By uniqueness of solutions of initial value problems it follows that
$u''(M_{b})< 0$ and thus $M_{b}$ is a local maximum. Next suppose there
exists $M_{0}>R$ such that $M_{b} \leq M_{0}$ for all $b>0$.
Letting $v_{b}(r) = \frac{u(r)}{b} $ then from \eqref{DE2} we have
$v_{b}(R)=0$, $v_{b}'(R) = 1$ and
\begin{equation}
v_{b}''(r) + \frac{N-1}{r} v_{b}'(r) + K(r)\frac{f(b v_{b}(r))}{b} = 0 \quad
\text{for } r \geq R. \label{frank}
\end{equation}
It follows from \eqref{energy}-\eqref{energy2} that
 $$
\Big(\frac{1}{2} \frac{v_b'^{2}}{K} + \frac{F(bv_b)}{b^2} \Big)' \leq 0 \quad
 \text{for } r\geq R
$$
and thus
 \begin{equation}
\frac{1}{2} \frac{v_b'^{2}}{K} + \frac{F(bv_b)}{b^2}
 \leq \frac{1}{2K(R)}\quad \text{for } r\geq R. \label{energy3}
\end{equation}
It then follows from \eqref{energy3} and (H2)--(H4) that  $|v_{b}'|$ is
 uniformly bounded for large $b>0$ on $[R, \infty)$.
So there is a constant $C_{1}>0$ such that
\begin{equation}
 |v_{b}'| \leq C_{1} \text{ for large } b>0 \quad \text{and all } r \geq R.
  \label{taft}
\end{equation}
We now fix a compact set $[R, R_{0}]$. Then on $[R, R_0]$ we have by
\eqref{taft}
$$
|v_{b}| = |(r-R) + \int_{R}^{r} v_{b}'(t) \, dt| \leq ( 1 + C_{1})(R_{0}-R)
$$
so we see that $|v_{b}|$ is uniformly bounded for large $b$ on $[R, R_{0}]$.
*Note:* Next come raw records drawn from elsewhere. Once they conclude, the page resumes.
-- ==== Sys2Proof/Machine/CopyUnits.lean ====
section
/-! DEFINITION. Major 23 and the copy engine (R237-R256): the descriptor and its checks, supplying a slice, the moves of
each kind, version words, faults and completion. -/

namespace Sys2Proof.Machine

/-! ### The descriptor (R238) -/

/-- Bits of descriptor register n. -/
def CopySlice.fld (l : CopySlice) (n lo w : Nat) : Nat := bitsOf (regGet l.desc n).toNat lo w
/-- Source space. -/
def CopySlice.ssp (l : CopySlice) : Nat := l.fld 0 52 2
/-- Destination space. -/
def CopySlice.dsp (l : CopySlice) : Nat := l.fld 1 52 2
/-- SADDR. -/
def CopySlice.saddr (l : CopySlice) : Nat := l.fld 0 0 52
/-- DADDR. -/
def CopySlice.daddr (l : CopySlice) : Nat := l.fld 1 0 52
/-- RLEN. -/
def CopySlice.rlen (l : CopySlice) : Nat := l.fld 2 0 32
/-- ROWS. -/
def CopySlice.rows (l : CopySlice) : Nat := l.fld 2 32 32
/-- SPITCH. -/
def CopySlice.spitch (l : CopySlice) : Int := sextNat 40 (l.fld 4 0 40)
/-- DPITCH. -/
def CopySlice.dpitch (l : CopySlice) : Int := sextNat 40 (l.fld 5 0 40)
/-- NENT. -/
def CopySlice.nent (l : CopySlice) : Nat := l.fld 7 0 24
/-- Bytes of an element format (R213). -/
def efBytes (ef : Nat) : Nat := [1, 2, 4, 8, 16, 1, 2, 4, 2, 2, 1, 1, 1, 1, 1, 1].getD ef 1
/-- EF. -/
def CopySlice.ef (l : CopySlice) : Nat := l.fld 3 26 4
/-- DF. -/
def CopySlice.df (l : CopySlice) : Nat := l.fld 3 30 4
/-- AON. -/
def CopySlice.aon (l : CopySlice) : Bool := l.fld 3 0 1 = 1
/-- VER. -/
def CopySlice.verf (l : CopySlice) : Bool := l.fld 3 1 1 = 1
/-- BEN. -/
def CopySlice.ben (l : CopySlice) : Bool := l.fld 3 2 1 = 1
/-- SEN. -/
def CopySlice.sen (l : CopySlice) : Bool := l.fld 3 11 1 = 1
/-- SCL. -/
def CopySlice.scl (l : CopySlice) : Bool := l.fld 3 38 1 = 1
/-- Elements per row of a `cpyb` box: two in a byte of e2m1 (R247). -/
def CopySlice.nElem (l : CopySlice) : Nat := if l.ef = 13 then 2 * l.rlen else l.rlen / efBytes l.ef

/-- Greatest size of a space (R240); the object space ends where the windows begin (R22). -/
def spaceMax (sp : Nat) : Nat := [0xF000000000000, 524288, 2097152, 3145728].getD sp 0

/-- A number is a multiple of n. -/
def multOf (n : Nat) (v : Int) : Bool := v % (n : Int) = 0

/-- The fields of s[A + 3] that a kind may set: AON and VER, EF, DF RM SAT, SCL, AOP (R239, R244-R248). -/
def copyFlagsOk (l : CopySlice) : Bool :=
  let k := l.fn
  (k = 0 || l.fld 3 0 2 = 0) && !(l.aon && l.verf) &&
  (if k = 0 || k = 4 || k = 5 || k = 6 then l.ef = 0
   else if k = 1 then [5, 8, 9, 10, 11, 12, 13].contains l.ef
   else if k = 2 then l.ef ≤ 14 && l.ef ≠ 4 && l.ef ≠ 13
   else [5, 7, 8, 9, 10, 11, 12].contains l.ef) &&
  (if k = 3 then [5, 7, 8, 9, 10, 11, 12].contains l.df && 1 ≤ l.fld 3 34 3 && l.fld 3 34 3 ≤ 5
   else l.df = 0 && l.fld 3 34 4 = 0) &&
  (if k = 1 then (!l.scl || [10, 11, 13].contains l.ef) else !l.scl) &&
  (if k = 6 then l.fld 3 39 4 ≤ 4 else l.fld 3 39 4 = 0)

/-- The spaces a kind allows (R239). -/
def copySpacesOk (l : CopySlice) : Bool :=
  let s := l.ssp
  let d := l.dsp
  match l.fn with
  | 0 => s ≤ 2
  | 1 => s ≤ 1 && d = 3
  | 2 => s ≤ 2 && d ≤ 2
  | 3 => s ≤ 2 && d ≤ 2
  | 4 => s = 0 && d ≤ 2
  | 5 => s ≤ 2 && d = 0
  | _ => s ≤ 1 && d = 0

/-- The alignments and box rules of a kind (R245-R248). -/
def copyAlignOk (l : CopySlice) : Bool :=
  match l.fn with
  | 1 =>
    l.daddr % 65536 = 0 && decide ((l.rlen : Int) = l.dpitch) && l.rows * l.rlen ≤ 65536 &&
      (if l.scl then l.rows % 32 = 0 && l.rows / 32 * l.nElem ≤ 4096 && l.fld 6 52 2 ≤ 1 && l.fld 6 54 10 = 0 &&
        l.fld 6 0 52 < spaceMax (l.fld 6 52 2) && l.fld 7 40 24 = 0
       else regGet l.desc 6 = 0 && regGet l.desc 7 = 0)
  | 2 =>
    let es := efBytes l.ef
    l.rlen % es = 0 && l.saddr % es = 0 && l.daddr % es = 0 && multOf es l.spitch && multOf es l.dpitch
  | 3 =>
    let a := efBytes l.ef
    let b := efBytes l.df
    l.rlen % a = 0 && l.saddr % a = 0 && multOf a l.spitch && l.daddr % b = 0 && multOf b l.dpitch
  | 6 => l.rlen % 4 = 0 && l.saddr % 4 = 0 && l.daddr % 4 = 0 && multOf 4 l.spitch && multOf 4 l.dpitch
  | _ => true

/-- The checks of R240 on the values read. -/
def copyOk (l : CopySlice) : Bool :=
  let list := 4 ≤ l.fn
  let verw := l.fn = 0 && (l.aon || l.verf)
  l.fld 0 54 10 = 0 && l.fld 1 54 10 = 0 && l.fld 3 43 21 = 0 && l.fld 4 40 24 = 0 && l.fld 5 40 24 = 0 &&
  copyFlagsOk l && copySpacesOk l &&
  l.saddr < spaceMax l.ssp && l.daddr < spaceMax l.dsp &&
  (l.ben || l.fld 3 3 8 = 0) && (l.sen || l.fld 3 12 14 = 0) &&
  copyAlignOk l &&
  (!l.aon || l.rows * l.rlen ≤ 65536) &&
  (if l.fn = 1 then true
   else if list then (regGet l.desc 6).toNat % 8 = 0 && l.fld 7 24 40 = 0
   else if verw then (regGet l.desc 6).toNat % 8 = 0 && regGet l.desc 7 = 0
   else regGet l.desc 6 = 0 && regGet l.desc 7 = 0)

/-! ### Supplying a slice (R241-R243, R276) -/

/-- A unit of major 23 (R237). -/
def u23 (fn : Nat) (d a : SReg) (n : Fin 8) : Uop :=
  { maj := 23, cls := 1, base := wordA 23 d.val a.val n.val fn, hnd := true,
    sr := (List.range 8).map fun i => a.val + i, sw := [d.val] }

/-- Whether the group's accesses before a unit have been performed, so that its slice can be handed over (R243). -/
def Group.handable (g : Group) (opId : Nat) : Bool := !g.ops.any fun o => o.id < opId && !o.performed && o.isAcc

/-- The slice with what it finds when it is handed to the engine: the AID of its barrier (R270). -/
def CopySlice.hand (l : CopySlice) (w : Workgroup) : CopySlice :=
  { l with handed := true, aid := if l.ben then (w.bar? (l.fld 3 3 8)).map TxBar.aid else none }

/-- Put a slice into the workgroup's copy number k. -/
def Workgroup.addSlice (w : Workgroup) (k : Nat) (l : CopySlice) : Workgroup :=
  if w.copies.any fun c => c.num = k then
    { w with copies := w.copies.map fun c => if c.num = k then { c with slices := c.slices ++ [l] } else c }
  else { w with copies := w.copies ++ [{ num := k, slices := [l] }] }

/-- Whether every group of a workgroup that has not ended has supplied its slice of a copy (R241). -/
def State.supplied (s : State) (wk : Nat) (c : Copy) : Bool :=
  (s.groupsOf wk).all fun k => match s.grp? k with | some g => c.slices.any fun l => l.grp = g.idx | none => true

/-- Start copy k if it is supplied whole (R241): it takes its place in its engine's order (R242). -/
def State.startCopy (s : State) (wk k : Nat) : State :=
  match s.wg? wk with
  | none => s
  | some w =>
    match w.copies.find? fun c => c.num = k with
    | none => s
    | some c =>
      if c.started || !s.supplied wk c then s
      else
        let (n, s1) := s.fresh1
        s1.setWg wk { w with copies := w.copies.map fun x => if x.num = k then { x with started := true, seq := n, clu := w.clu } else x }

/-- A copy unit: the checks, then the slice of the group's next copy. -/
def copyUnit (fn : Nat) (d a : SReg) (n : Fin 8) (s : State) : Out :=
  let u := u23 fn d a n
  issue u
    (fun s k _ g g1 =>
      match s.wg? g.wg with
      | none => .wait
      | some w =>
        let num := g.cpn + 1
        let l : CopySlice := { grp := g.idx, fn := fn, tok := n.val, pc := g.pc, opId := s.nextId,
                               desc := (List.range 8).map fun i => g.readS (a.val + i) }
        if !(w.copies.any fun c => c.num = num) && 16 ≤ (w.copies.filter fun c => !c.done).length then .wait
        else if 2 ≤ (w.copies.filter fun c => c.num ≠ num && !c.started && !s.supplied g.wg c).length then .wait
        else if !copyOk l then .trap (u.preciseTrap g 1 0)
        else
          let sem := if l.sen then s.nameSema g.wg (l.fld 3 12 6) else some s
          match sem with
          | none => .wait
          | some s1 =>
            let w1 := (s1.wg? g.wg).getD w
            let l1 := if g.handable l.opId then l.hand w1 else l
            let w2 := { w1.addSlice num l1 with tok := w1.tok.set n.val (max (w1.tok.getD n.val 0) num),
                                                tokUsed := if bitOf w1.tokUsed n.val then w1.tokUsed else w1.tokUsed + 2 ^ n.val }
            .st ((({ s1 with nextId := s1.nextId + 1 }.setWg g.wg w2).setGrp k
              { (g1.writeS d.val (BitVec.ofNat 64 num)) with cpn := num }).startCopy g.wg num)) s

/-- cpy (R244). -/
def execCpy (d a : SReg) (n : Fin 8) (s : State) : Out := copyUnit 0 d a n s
/-- cpyb (R247). -/
def execCpyb (d a : SReg) (n : Fin 8) (s : State) : Out := copyUnit 1 d a n s
/-- cpyt (R245). -/
def execCpyt (d a : SReg) (n : Fin 8) (s : State) : Out := copyUnit 2 d a n s
/-- cpyx (R246). -/
def execCpyx (d a : SReg) (n : Fin 8) (s : State) : Out := copyUnit 3 d a n s
/-- gath (R248). -/
def execGath (d a : SReg) (n : Fin 8) (s : State) : Out := copyUnit 4 d a n s
/-- scat (R248). -/
def execScat (d a : SReg) (n : Fin 8) (s : State) : Out := copyUnit 5 d a n s
/-- scata (R248). -/
def execScata (d a : SReg) (n : Fin 8) (s : State) : Out := copyUnit 6 d a n s

/-! ### Bytes of the engine's spaces -/

/-- What reaching bytes of a space answers. -/
inductive CRes (α : Type) where
  | ok (v : α)
  | fault (cause : Nat) (a i : DWord)
  /-- Held: a service opened, a request sent, or nothing. -/
  | hold (s : State)

/-- TRAPA of a copy fault: the VA, or the address with its space (R254). -/
def copyTrapA (sp a : Nat) : DWord := BitVec.ofNat 64 (a + sp * 2 ^ 52)

/-- TRAPI of a copy fault (R221, R254). -/
def copyTrapI (wr : Bool) (why obj : Nat) : DWord := BitVec.ofNat 64 ((if wr then 64 else 0) + why * 512 + obj * 65536)

/-- The size of a space of a workgroup (R238). -/
def Workgroup.spaceSize (w : Workgroup) (sp : Nat) : Nat :=
  match sp with
  | 1 => w.wgmw * Config.wayBytes
  | 2 => w.tsrows * 2048
  | 4 => w.bslots * 131072
  | _ => w.bslots * 65536

/-- Where `n` bytes at an address of a space are: device or remote places in object space, else the address. An address
of object space with a bit above 51 set is no VA (R22, R221). -/
def State.cplaces (s : State) (who : Party) (w : Workgroup) (sp : Nat) (a : Int) (n need : Nat) (wr whole : Bool) : CRes (List Place) :=
  let va := (a % 2 ^ 52).toNat
  if sp = 0 then
    let x : Xl := { u := w.core, ctx := w.ctx, sys := s.sysCtx w.ctx }
    let one (v m : Nat) : XR := s.xlate x need wr false v m
    let rs := if whole then [(va, one va n)] else (List.range n).map fun i => (va + i, one (va + i) 1)
    if a < 0 ∨ 2 ^ 52 ≤ a then .fault 5 (BitVec.ofInt 64 a) (copyTrapI wr 1 0)
    else match rs.find? fun p => match p.2 with | .fault .. => true | _ => false with
    | some (v, .fault c why ob) => .fault c (BitVec.ofNat 64 v) (copyTrapI wr why ob)
    | _ =>
      match rs.find? fun p => match p.2 with | .miss .. => true | .hold .. => true | _ => false with
      | some (_, .miss ob sub v) => .hold (s.parkOn who w.ctx ob sub 3 wr w.clu v)
      | some _ => .hold s
      | none =>
        let ps := rs.flatMap fun p => match p.2 with | .ok ps => ps | _ => []
        if (ps.all fun p => match p with
            | .da d => (if wr then s.writeRoom (d / 128) else s.lineFree (d / 128)) && s.linesRouted (w.clu / 4) [d / 128]
            | _ => true) then .ok ps
        else .hold s
  else if a < 0 ∨ (w.spaceSize sp : Int) < a + n then
    let bad := if a < 0 then va else (max a (w.spaceSize sp)).toNat
    .fault 7 (copyTrapA sp bad) (copyTrapI wr 1 0)
  else .ok ((List.range n).map fun i => .wgm (va + i))

/-- Read bytes of a space at their places; remote ones come from the response. -/
def State.cread (s : State) (w : Workgroup) (sp : Nat) (ps : List Place) (resp : List Byte) : List Byte :=
  ps.zipIdx.map fun p =>
    match p.1 with
    | .da d => s.rdByte d
    | .wgm o =>
      (match sp with
       | 1 => memRead w.wgm o
       | 2 => ((mapGet w.tiles (o / 2048 * 512 + o % 2048 / 4) 0) >>> (8 * (o % 4))).setWidth 8
       | _ => memRead w.bst (o / 65536 * 2 ^ 17 + o % 65536))
    | .gone => 0
    | .remote .. => resp.getD p.2 0

/-- Write one byte of a workgroup's space. -/
def Workgroup.cwrite (w : Workgroup) (sp o : Nat) (b : Byte) : Workgroup :=
  match sp with
  | 1 => { w with wgm := memWrite w.wgm o b }
  | 2 =>
    let k := o / 2048 * 512 + o % 2048 / 4
    let v := mapGet w.tiles k 0
    let sh := 8 * (o % 4)
    let nv : Word := (v &&& ~~~ ((0xFF : Word) <<< sh)) ||| ((b.setWidth 32) <<< sh)
    { w with tiles := if nv = 0 then mapDel w.tiles k else mapSet w.tiles k nv }
  | 3 => { w with bst := memWrite w.bst (o / 65536 * 2 ^ 17 + o % 65536) b }
  | _ => { w with bst := memWrite w.bst o b }

/-- Write bytes of a space at their places (R244, R308: a copy write is performed at the home), a run of bytes at once. -/
def State.cwrite (s : State) (wk sp : Nat) (ps : List Place) (bs : List Byte) : State :=
  let s1 := (daRuns (ps.zip bs)).foldl (fun t p => t.homeWrite none p.1 p.2) s
  s1.modWg wk fun w => (ps.zip bs).foldl (fun v p => match p.1 with | .wgm o => v.cwrite sp o p.2 | _ => v) w

/-! ### The moves of a slice: the source is read in order, aligned word by aligned word, and each move writes what of an
aligned destination word its row gives (R244) -/

/-- Bytes that a slice reads from its source, row by row. -/
def CopySlice.total (l : CopySlice) : Nat :=
  match l.fn with
  | 1 => l.rows * l.rlen + if l.scl then l.rows / 32 * l.nElem else 0
  | 4 => l.nent * l.rows * l.rlen
  | 5 => l.nent * l.rows * l.rlen
  | 6 => l.nent * l.rows * l.rlen
  | _ => l.rows * l.rlen

/-- Whether source byte k is a scale of `cpyb`. -/
def CopySlice.isScale (l : CopySlice) (k : Nat) : Bool := l.fn = 1 && l.rows * l.rlen ≤ k

/-- Bytes of a destination row of `cpyt`: one element of each source row (R245). -/
def CopySlice.tRow (l : CopySlice) : Nat := l.rows * efBytes l.ef

/-- Byte k of what a slice moves: its space, its address at the source, and how many bytes follow it there; `x`, `y` are the entry
of a `gath` (R248). `cpyt` moves destination row by destination row (DESIGN CHOICE, LE 68). -/
def CopySlice.srcAt (l : CopySlice) (k x y : Nat) : Nat × Int × Nat :=
  if l.isScale k then
    let j := k - l.rows * l.rlen
    let n := l.nElem
    (l.fld 6 52 2, (l.fld 6 0 52 : Int) + (j / n : Nat) * sextNat 40 (l.fld 7 0 40) + (j % n : Nat), n - j % n)
  else if l.fn = 2 then
    let es := efBytes l.ef
    let b := k % l.tRow
    (l.ssp, (l.saddr : Int) + (b / es : Nat) * l.spitch + (k / l.tRow * es + b % es : Nat), es - b % es)
  else
    let b := k % l.rlen
    let row := if l.fn = 4 then y + k / l.rlen % l.rows else k / l.rlen
    (l.ssp, (l.saddr : Int) + (row : Nat) * l.spitch + ((if l.fn = 4 then x else 0) + b : Nat), l.rlen - b)

/-- Whether byte k of what a slice moves is the first of a row at its source. -/
def CopySlice.srcFirst (l : CopySlice) (k : Nat) : Bool := if l.fn = 2 then k < l.tRow && k % efBytes l.ef = 0 else k % max 1 l.rlen = 0

/-- Whether it is the first of a row at its destination. -/
def CopySlice.dstFirst (l : CopySlice) (k : Nat) : Bool := if l.fn = 2 then k % max 1 l.tRow = 0 else k % max 1 l.rlen = 0

/-- A move: how many source bytes it takes, and its destination's space, address and bytes. -/
structure Move where
  n : Nat
  ds : Nat
  da : Int
  dn : Nat
deriving DecidableEq, Repr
In addition from (H1)--(H2) it follows there is a constant $C_{2}>0$ such that
\begin{equation}
|f(u)| \leq C_{2}|u|^{p} \quad \text{for all } u \label{waylon}
\end{equation}
and therefore since the $v_{b}$ are uniformly bounded on $[R, R_{0}]$
and $0<p<1$ it follows that
\begin{equation}
|  \frac{f(b v_{b})}{b} | \leq \frac{C_{2}|v_{b}|^p}{b^{1-p}} \to 0 \quad
\text{as } b \to \infty. \label{estreet}
\end{equation}

Then from \eqref{frank} and \eqref{estreet} we see that $|v_{b}''|$
is uniformly bounded on $[R, R_{0}]$. So by the Arzela-Ascoli theorem
there is a subsequence of  $v_{b}$ (still denoted $v_{b}$) such that
$v_{b} \to v_{0}$ and $v_{b}'\to v_{0}'$ uniformly on $[R, R_{0}]$ as
$b\to \infty$. It then follows from \eqref{frank} that $v_{b}''$ converges
uniformly to $v_{0}''$ on $[R, R_{0}]$ and  $v_{0}'' + \frac{N-1}{r}v_{0}' =0$.
Since $R_{0}$ is arbitrary we see that $v_{0}'' + \frac{N-1}{r}v_{0}' =0$
on $[R, \infty)$.
Thus, $r^{N-1}v_{0}' = R^{N-1}$ and
$v_{0} = \frac{R^{N-1} [R^{2-N} - r^{2-N}]}{N-2}$. Now since $M_{b}\leq M_{0}$
 for all $b>0$ then a subsequence
of $M_{b}$ converges to some $M$ and since $v_{b}'(M_b)=0$ it follows that
$v_{0}'(M)=0$. However this contradicts that $v_{0}'= \frac{R^{N-1}}{r^{N-1}}>0$.
 Therefore our assumption that the $M_{b}$ are bounded is false and so we
see $M_{b} \to \infty$ as $b \to \infty$.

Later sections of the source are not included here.